= PROBLEM REQUIREMENTS =
Retype the complete listing exactly as it appears.

= INFORMATION GIVEN =
/-- A statement that waits leaves the transfer it waits for first; only a close waits for the close, with the
accumulator as it found it. -/
theorem runWOp_wait {op : WOp} {w u : Writer} {rest : List WOp} (h : runWOp op w = .wait u rest) :
    (op ≠ .close ∧ u.sink = [] ∧ ∃ later, rest = .emit :: later ∧ WOp.close ∉ later) ∨
      (op = .close ∧ u.closes = [] ∧ rest = [.close] ∧ u = w) := by
  cases op with
  | zeros n =>
    obtain ⟨hs, m, rfl⟩ := putZeros_wait h
    exact .inl ⟨by simp, hs, _, rfl, by simp⟩
  | bits v i n =>
    obtain ⟨hs, j, m, rfl⟩ := putBits_wait h
    exact .inl ⟨by simp, hs, _, rfl, by simp⟩
  | flush =>
    change flushPending w = .wait u rest at h
    unfold flushPending at h
    split at h
    · obtain ⟨rfl, hs, rfl⟩ := emitPending_wait h
      exact .inl ⟨by simp, hs, [], rfl, by simp⟩
    · cases h
  | emit =>
    obtain ⟨rfl, hs, rfl⟩ := emitPending_wait h
    exact .inl ⟨by simp, hs, [], rfl, by simp⟩
  | close =>
    change closeSink w = .wait u rest at h
    rcases closeSink_cases w with ⟨hs, e⟩ | ⟨_, _, e⟩ | ⟨_, _, e⟩ <;> rw [e] at h <;> cases h
    exact .inr ⟨rfl, hs, rfl, rfl⟩

/-- A body without a close waits at an emit, with no close after it. -/
theorem runWOps_wait {ops : List WOp} {w u : Writer} {rest : List WOp} (hops : WOp.close ∉ ops)
    (h : runWOps ops w = .wait u rest) : u.sink = [] ∧ ∃ later, rest = .emit :: later ∧ WOp.close ∉ later := by
  induction ops generalizing w with
  | nil => cases h
  | cons op later ih =>
    rw [List.mem_cons, not_or] at hops
    rcases andThenW_wait h with ⟨v, _, hk⟩ | ⟨front, hx, rfl⟩
    · exact ih hops.2 hk
    · rcases runWOp_wait hx with ⟨_, hs, tl, rfl, htl⟩ | ⟨hc, _⟩
      · exact ⟨hs, tl ++ later, rfl, by simp [htl, hops.2]⟩
      · exact absurd hc.symm hops.1

/-! ### Only a close changes the state (R140, R152) -/

theorem emitPending_state (w : Writer) : (reached (emitPending w)).state = w.state := by
  rcases emitPending_cases w with ⟨_, e⟩ | ⟨_, _, e⟩ | ⟨_, _, e⟩ <;> rw [e] <;> rfl

theorem putBit_state (b : Bool) (w : Writer) : (reached (putBit b w)).state = w.state := by
  by_cases h : w.pendingBitCount = 7#3
  · rw [putBit_full b h]; exact emitPending_state _
  · rw [putBit_room b h]; rfl

theorem andThenW_state {w : Writer} {x : WriteRun} {k : Writer → WriteRun} (later : List WOp)
    (hx : (reached x).state = w.state) (hk : ∀ u, x = .done u → (reached (k u)).state = u.state) :
    (reached (andThenW x k later)).state = w.state := by
  cases x with
  | done u => exact (hk u rfl).trans hx
  | wait u rest => exact hx
  | raise u => exact hx

theorem putZeros_state (n : Nat) (w : Writer) : (reached (putZeros n w)).state = w.state := by
  induction n generalizing w with
  | zero => rfl
  | succ n ih => exact andThenW_state _ (putBit_state false w) fun u _ => ih u

theorem putBits_state (v : Word) (n i : Nat) (w : Writer) : (reached (putBits v n i w)).state = w.state := by
  induction n generalizing i w with
  | zero => rfl
  | succ n ih => exact andThenW_state _ (putBit_state _ w) fun u _ => ih (i + 1) u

= RESPONSE BELOW =
/-- A statement that waits leaves the transfer it waits for first; only a close waits for the close, with the
accumulator as it found it. -/
theorem runWOp_wait {op : WOp} {w u : Writer} {rest : List WOp} (h : runWOp op w = .wait u rest) :
    (op ≠ .close ∧ u.sink = [] ∧ ∃ later, rest = .emit :: later ∧ WOp.close ∉ later) ∨
      (op = .close ∧ u.closes = [] ∧ rest = [.close] ∧ u = w) := by
  cases op with
  | zeros n =>
    obtain ⟨hs, m, rfl⟩ := putZeros_wait h
    exact .inl ⟨by simp, hs, _, rfl, by simp⟩
  | bits v i n =>
    obtain ⟨hs, j, m, rfl⟩ := putBits_wait h
    exact .inl ⟨by simp, hs, _, rfl, by simp⟩
  | flush =>
    change flushPending w = .wait u rest at h
    unfold flushPending at h
    split at h
    · obtain ⟨rfl, hs, rfl⟩ := emitPending_wait h
      exact .inl ⟨by simp, hs, [], rfl, by simp⟩
    · cases h
  | emit =>
    obtain ⟨rfl, hs, rfl⟩ := emitPending_wait h
    exact .inl ⟨by simp, hs, [], rfl, by simp⟩
  | close =>
    change closeSink w = .wait u rest at h
    rcases closeSink_cases w with ⟨hs, e⟩ | ⟨_, _, e⟩ | ⟨_, _, e⟩ <;> rw [e] at h <;> cases h
    exact .inr ⟨rfl, hs, rfl, rfl⟩

/-- A body without a close waits at an emit, with no close after it. -/
theorem runWOps_wait {ops : List WOp} {w u : Writer} {rest : List WOp} (hops : WOp.close ∉ ops)
    (h : runWOps ops w = .wait u rest) : u.sink = [] ∧ ∃ later, rest = .emit :: later ∧ WOp.close ∉ later := by
  induction ops generalizing w with
  | nil => cases h
  | cons op later ih =>
    rw [List.mem_cons, not_or] at hops
    rcases andThenW_wait h with ⟨v, _, hk⟩ | ⟨front, hx, rfl⟩
    · exact ih hops.2 hk
    · rcases runWOp_wait hx with ⟨_, hs, tl, rfl, htl⟩ | ⟨hc, _⟩
      · exact ⟨hs, tl ++ later, rfl, by simp [htl, hops.2]⟩
      · exact absurd hc.symm hops.1

/-! ### Only a close changes the state (R140, R152) -/

theorem emitPending_state (w : Writer) : (reached (emitPending w)).state = w.state := by
  rcases emitPending_cases w with ⟨_, e⟩ | ⟨_, _, e⟩ | ⟨_, _, e⟩ <;> rw [e] <;> rfl

theorem putBit_state (b : Bool) (w : Writer) : (reached (putBit b w)).state = w.state := by
  by_cases h : w.pendingBitCount = 7#3
  · rw [putBit_full b h]; exact emitPending_state _
  · rw [putBit_room b h]; rfl

theorem andThenW_state {w : Writer} {x : WriteRun} {k : Writer → WriteRun} (later : List WOp)
    (hx : (reached x).state = w.state) (hk : ∀ u, x = .done u → (reached (k u)).state = u.state) :
    (reached (andThenW x k later)).state = w.state := by
  cases x with
  | done u => exact (hk u rfl).trans hx
  | wait u rest => exact hx
  | raise u => exact hx

theorem putZeros_state (n : Nat) (w : Writer) : (reached (putZeros n w)).state = w.state := by
  induction n generalizing w with
  | zero => rfl
  | succ n ih => exact andThenW_state _ (putBit_state false w) fun u _ => ih u

theorem putBits_state (v : Word) (n i : Nat) (w : Writer) : (reached (putBits v n i w)).state = w.state := by
  induction n generalizing i w with
  | zero => rfl
  | succ n ih => exact andThenW_state _ (putBit_state _ w) fun u _ => ih (i + 1) u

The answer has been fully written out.